EXERCISE MATERIALS Start Marker
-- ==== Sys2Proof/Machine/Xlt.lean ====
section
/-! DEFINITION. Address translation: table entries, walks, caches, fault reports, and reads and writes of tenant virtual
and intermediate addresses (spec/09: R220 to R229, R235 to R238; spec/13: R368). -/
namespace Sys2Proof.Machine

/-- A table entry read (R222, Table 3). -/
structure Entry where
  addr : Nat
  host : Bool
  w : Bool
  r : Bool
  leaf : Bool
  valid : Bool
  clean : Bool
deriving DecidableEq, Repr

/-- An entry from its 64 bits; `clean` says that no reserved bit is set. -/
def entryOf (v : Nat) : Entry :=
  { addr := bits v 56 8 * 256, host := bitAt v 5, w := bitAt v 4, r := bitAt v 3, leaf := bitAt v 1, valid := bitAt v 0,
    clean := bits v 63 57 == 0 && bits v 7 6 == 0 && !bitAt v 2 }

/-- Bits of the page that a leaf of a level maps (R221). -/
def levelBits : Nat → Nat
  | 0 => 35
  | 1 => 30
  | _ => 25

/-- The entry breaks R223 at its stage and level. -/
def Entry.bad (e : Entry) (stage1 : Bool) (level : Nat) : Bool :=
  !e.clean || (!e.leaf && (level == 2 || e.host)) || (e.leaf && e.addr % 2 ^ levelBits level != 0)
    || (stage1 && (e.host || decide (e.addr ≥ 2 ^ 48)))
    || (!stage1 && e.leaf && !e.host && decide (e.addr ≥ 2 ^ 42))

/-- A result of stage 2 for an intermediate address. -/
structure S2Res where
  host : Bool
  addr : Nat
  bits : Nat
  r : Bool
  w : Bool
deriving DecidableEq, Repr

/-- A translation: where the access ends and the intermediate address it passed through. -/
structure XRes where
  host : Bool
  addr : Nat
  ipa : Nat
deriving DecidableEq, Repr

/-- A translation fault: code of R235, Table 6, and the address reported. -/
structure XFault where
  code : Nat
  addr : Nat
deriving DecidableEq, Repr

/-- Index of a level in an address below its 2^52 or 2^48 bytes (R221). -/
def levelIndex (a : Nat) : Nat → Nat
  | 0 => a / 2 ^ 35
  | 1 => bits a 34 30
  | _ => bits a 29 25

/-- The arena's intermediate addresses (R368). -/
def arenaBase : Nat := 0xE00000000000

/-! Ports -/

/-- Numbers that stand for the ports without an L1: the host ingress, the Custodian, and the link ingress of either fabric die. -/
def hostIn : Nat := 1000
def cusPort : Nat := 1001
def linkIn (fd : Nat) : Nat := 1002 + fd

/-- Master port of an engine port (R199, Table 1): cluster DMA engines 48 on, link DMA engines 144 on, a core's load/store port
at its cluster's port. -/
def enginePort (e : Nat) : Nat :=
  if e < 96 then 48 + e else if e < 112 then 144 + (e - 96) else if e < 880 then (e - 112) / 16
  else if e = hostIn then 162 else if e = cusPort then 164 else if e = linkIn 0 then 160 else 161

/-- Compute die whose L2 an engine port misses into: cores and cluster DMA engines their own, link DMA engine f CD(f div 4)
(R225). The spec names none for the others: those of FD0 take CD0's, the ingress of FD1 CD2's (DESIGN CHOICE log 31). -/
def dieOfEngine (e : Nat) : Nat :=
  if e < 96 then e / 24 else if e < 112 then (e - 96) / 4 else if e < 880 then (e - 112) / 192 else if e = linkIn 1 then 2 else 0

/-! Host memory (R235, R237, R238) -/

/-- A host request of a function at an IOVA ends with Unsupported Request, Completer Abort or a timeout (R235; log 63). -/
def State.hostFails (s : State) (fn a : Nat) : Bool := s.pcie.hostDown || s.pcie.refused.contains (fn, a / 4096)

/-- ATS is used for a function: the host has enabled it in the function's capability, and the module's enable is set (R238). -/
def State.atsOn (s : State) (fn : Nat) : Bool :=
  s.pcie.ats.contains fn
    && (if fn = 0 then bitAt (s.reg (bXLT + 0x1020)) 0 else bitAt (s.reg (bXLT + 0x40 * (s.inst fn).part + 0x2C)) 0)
EXERCISE MATERIALS End Marker
● WORK TO BE COMPLETED: All of the data above should be transcribed exactly.

● ANSWER BELOW:
-- ==== Sys2Proof/Machine/Xlt.lean ====
section
/-! DEFINITION. Address translation: table entries, walks, caches, fault reports, and reads and writes of tenant virtual
and intermediate addresses (spec/09: R220 to R229, R235 to R238; spec/13: R368). -/
namespace Sys2Proof.Machine

/-- A table entry read (R222, Table 3). -/
structure Entry where
  addr : Nat
  host : Bool
  w : Bool
  r : Bool
  leaf : Bool
  valid : Bool
  clean : Bool
deriving DecidableEq, Repr

/-- An entry from its 64 bits; `clean` says that no reserved bit is set. -/
def entryOf (v : Nat) : Entry :=
  { addr := bits v 56 8 * 256, host := bitAt v 5, w := bitAt v 4, r := bitAt v 3, leaf := bitAt v 1, valid := bitAt v 0,
    clean := bits v 63 57 == 0 && bits v 7 6 == 0 && !bitAt v 2 }

/-- Bits of the page that a leaf of a level maps (R221). -/
def levelBits : Nat → Nat
  | 0 => 35
  | 1 => 30
  | _ => 25

/-- The entry breaks R223 at its stage and level. -/
def Entry.bad (e : Entry) (stage1 : Bool) (level : Nat) : Bool :=
  !e.clean || (!e.leaf && (level == 2 || e.host)) || (e.leaf && e.addr % 2 ^ levelBits level != 0)
    || (stage1 && (e.host || decide (e.addr ≥ 2 ^ 48)))
    || (!stage1 && e.leaf && !e.host && decide (e.addr ≥ 2 ^ 42))

/-- A result of stage 2 for an intermediate address. -/
structure S2Res where
  host : Bool
  addr : Nat
  bits : Nat
  r : Bool
  w : Bool
deriving DecidableEq, Repr

/-- A translation: where the access ends and the intermediate address it passed through. -/
structure XRes where
  host : Bool
  addr : Nat
  ipa : Nat
deriving DecidableEq, Repr

/-- A translation fault: code of R235, Table 6, and the address reported. -/
structure XFault where
  code : Nat
  addr : Nat
deriving DecidableEq, Repr

/-- Index of a level in an address below its 2^52 or 2^48 bytes (R221). -/
def levelIndex (a : Nat) : Nat → Nat
  | 0 => a / 2 ^ 35
  | 1 => bits a 34 30
  | _ => bits a 29 25

/-- The arena's intermediate addresses (R368). -/
def arenaBase : Nat := 0xE00000000000

/-! Ports -/

/-- Numbers that stand for the ports without an L1: the host ingress, the Custodian, and the link ingress of either fabric die. -/
def hostIn : Nat := 1000
def cusPort : Nat := 1001
def linkIn (fd : Nat) : Nat := 1002 + fd

/-- Master port of an engine port (R199, Table 1): cluster DMA engines 48 on, link DMA engines 144 on, a core's load/store port
at its cluster's port. -/
def enginePort (e : Nat) : Nat :=
  if e < 96 then 48 + e else if e < 112 then 144 + (e - 96) else if e < 880 then (e - 112) / 16
  else if e = hostIn then 162 else if e = cusPort then 164 else if e = linkIn 0 then 160 else 161

/-- Compute die whose L2 an engine port misses into: cores and cluster DMA engines their own, link DMA engine f CD(f div 4)
(R225). The spec names none for the others: those of FD0 take CD0's, the ingress of FD1 CD2's (DESIGN CHOICE log 31). -/
def dieOfEngine (e : Nat) : Nat :=
  if e < 96 then e / 24 else if e < 112 then (e - 96) / 4 else if e < 880 then (e - 112) / 192 else if e = linkIn 1 then 2 else 0

/-! Host memory (R235, R237, R238) -/

/-- A host request of a function at an IOVA ends with Unsupported Request, Completer Abort or a timeout (R235; log 63). -/
def State.hostFails (s : State) (fn a : Nat) : Bool := s.pcie.hostDown || s.pcie.refused.contains (fn, a / 4096)

/-- ATS is used for a function: the host has enabled it in the function's capability, and the module's enable is set (R238). -/
def State.atsOn (s : State) (fn : Nat) : Bool :=
  s.pcie.ats.contains fn
    && (if fn = 0 then bitAt (s.reg (bXLT + 0x1020)) 0 else bitAt (s.reg (bXLT + 0x40 * (s.inst fn).part + 0x2C)) 0)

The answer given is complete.